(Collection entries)
※ ※ ※
@[simp] theorem Block.atBoundary_regs (b : Block) (w p q r : Nat) (l : List Byte) : (b.atBoundary w p q r l).regs = b.regs := rfl
@[simp] theorem Block.atBoundary_mgt (b : Block) (w p q r : Nat) (l : List Byte) : (b.atBoundary w p q r l).mgt = b.mgt := rfl
@[simp] theorem Block.atBoundary_clk (b : Block) (w p q r : Nat) (l : List Byte) : (b.atBoundary w p q r l).clk = b.clk := rfl
@[simp] theorem Block.atBoundary_mem (b : Block) (w p q r : Nat) (l : List Byte) : (b.atBoundary w p q r l).mem = b.mem := rfl
@[simp] theorem Block.atBoundary_rm (b : Block) (w p q r : Nat) (l : List Byte) : (b.atBoundary w p q r l).rm = b.rm := rfl
@[simp] theorem Block.atBoundary_rq (b : Block) (w p q r : Nat) (l : List Byte) : (b.atBoundary w p q r l).rq = b.rq := rfl
@[simp] theorem Block.atBoundary_lgr (b : Block) (w p q r : Nat) (l : List Byte) : (b.atBoundary w p q r l).lgr = b.lgr := rfl
@[simp] theorem Block.atBoundary_cp (b : Block) (w p q r : Nat) (l : List Byte) : (b.atBoundary w p q r l).cp = b.cp := rfl
@[simp] theorem Block.atBoundary_st (b : Block) (w p q r : Nat) (l : List Byte) : (b.atBoundary w p q r l).st = b.st := rfl
@[simp] theorem Block.atBoundary_io (b : Block) (w p q r : Nat) (l : List Byte) : (b.atBoundary w p q r l).io = b.io := rfl
@[simp] theorem Block.atBoundary_pw (b : Block) (w p q r : Nat) (l : List Byte) : (b.atBoundary w p q r l).pw = b.pw := rfl
@[simp] theorem Block.atBoundary_sa (b : Block) (w p q r : Nat) (l : List Byte) : (b.atBoundary w p q r l).sa = b.sa := rfl
@[simp] theorem Block.atBoundary_pair (b : Block) (w p q r : Nat) (l : List Byte) : (b.atBoundary w p q r l).pair = b.pair := rfl
@[simp] theorem Block.atBoundary_log (b : Block) (w p q r : Nat) (l : List Byte) : (b.atBoundary w p q r l).log = b.log := rfl
@[simp] theorem Block.atBoundary_tap (b : Block) (w p q r : Nat) (l : List Byte) : (b.atBoundary w p q r l).tap = b.tap := rfl
@[simp] theorem Block.atBoundary_net (b : Block) (w p q r : Nat) (l : List Byte) : (b.atBoundary w p q r l).net = b.net := rfl

@[simp] theorem Block.setLink_regs (b : Block) (n : Nat) (k : Link) : (b.setLink n k).regs = b.regs := rfl
@[simp] theorem Block.setLink_mgt (b : Block) (n : Nat) (k : Link) : (b.setLink n k).mgt = b.mgt := rfl
@[simp] theorem Block.setLink_clk (b : Block) (n : Nat) (k : Link) : (b.setLink n k).clk = b.clk := rfl
@[simp] theorem Block.setLink_mem (b : Block) (n : Nat) (k : Link) : (b.setLink n k).mem = b.mem := rfl
@[simp] theorem Block.setLink_rm (b : Block) (n : Nat) (k : Link) : (b.setLink n k).rm = b.rm := rfl
@[simp] theorem Block.setLink_rq (b : Block) (n : Nat) (k : Link) : (b.setLink n k).rq = b.rq := rfl
@[simp] theorem Block.setLink_lgr (b : Block) (n : Nat) (k : Link) : (b.setLink n k).lgr = b.lgr := rfl
@[simp] theorem Block.setLink_cp (b : Block) (n : Nat) (k : Link) : (b.setLink n k).cp = b.cp := rfl
@[simp] theorem Block.setLink_st (b : Block) (n : Nat) (k : Link) : (b.setLink n k).st = b.st := rfl
@[simp] theorem Block.setLink_ob (b : Block) (n : Nat) (k : Link) : (b.setLink n k).ob = b.ob := rfl
@[simp] theorem Block.setLink_pw (b : Block) (n : Nat) (k : Link) : (b.setLink n k).pw = b.pw := rfl
@[simp] theorem Block.setLink_sa (b : Block) (n : Nat) (k : Link) : (b.setLink n k).sa = b.sa := rfl
@[simp] theorem Block.setLink_pair (b : Block) (n : Nat) (k : Link) : (b.setLink n k).pair = b.pair := rfl
@[simp] theorem Block.setLink_log (b : Block) (n : Nat) (k : Link) : (b.setLink n k).log = b.log := rfl
@[simp] theorem Block.setLink_tap (b : Block) (n : Nat) (k : Link) : (b.setLink n k).tap = b.tap := rfl
@[simp] theorem Block.setLink_net (b : Block) (n : Nat) (k : Link) : (b.setLink n k).net = b.net := rfl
※ ※ ※
Task objective:
For each line above that contains the word "pair", copy that line.

Result of this task:
@[simp] theorem Block.atBoundary_pair (b : Block) (w p q r : Nat) (l : List Byte) : (b.atBoundary w p q r l).pair = b.pair := rfl
@[simp] theorem Block.setLink_pair (b : Block) (n : Nat) (k : Link) : (b.setLink n k).pair = b.pair := rfl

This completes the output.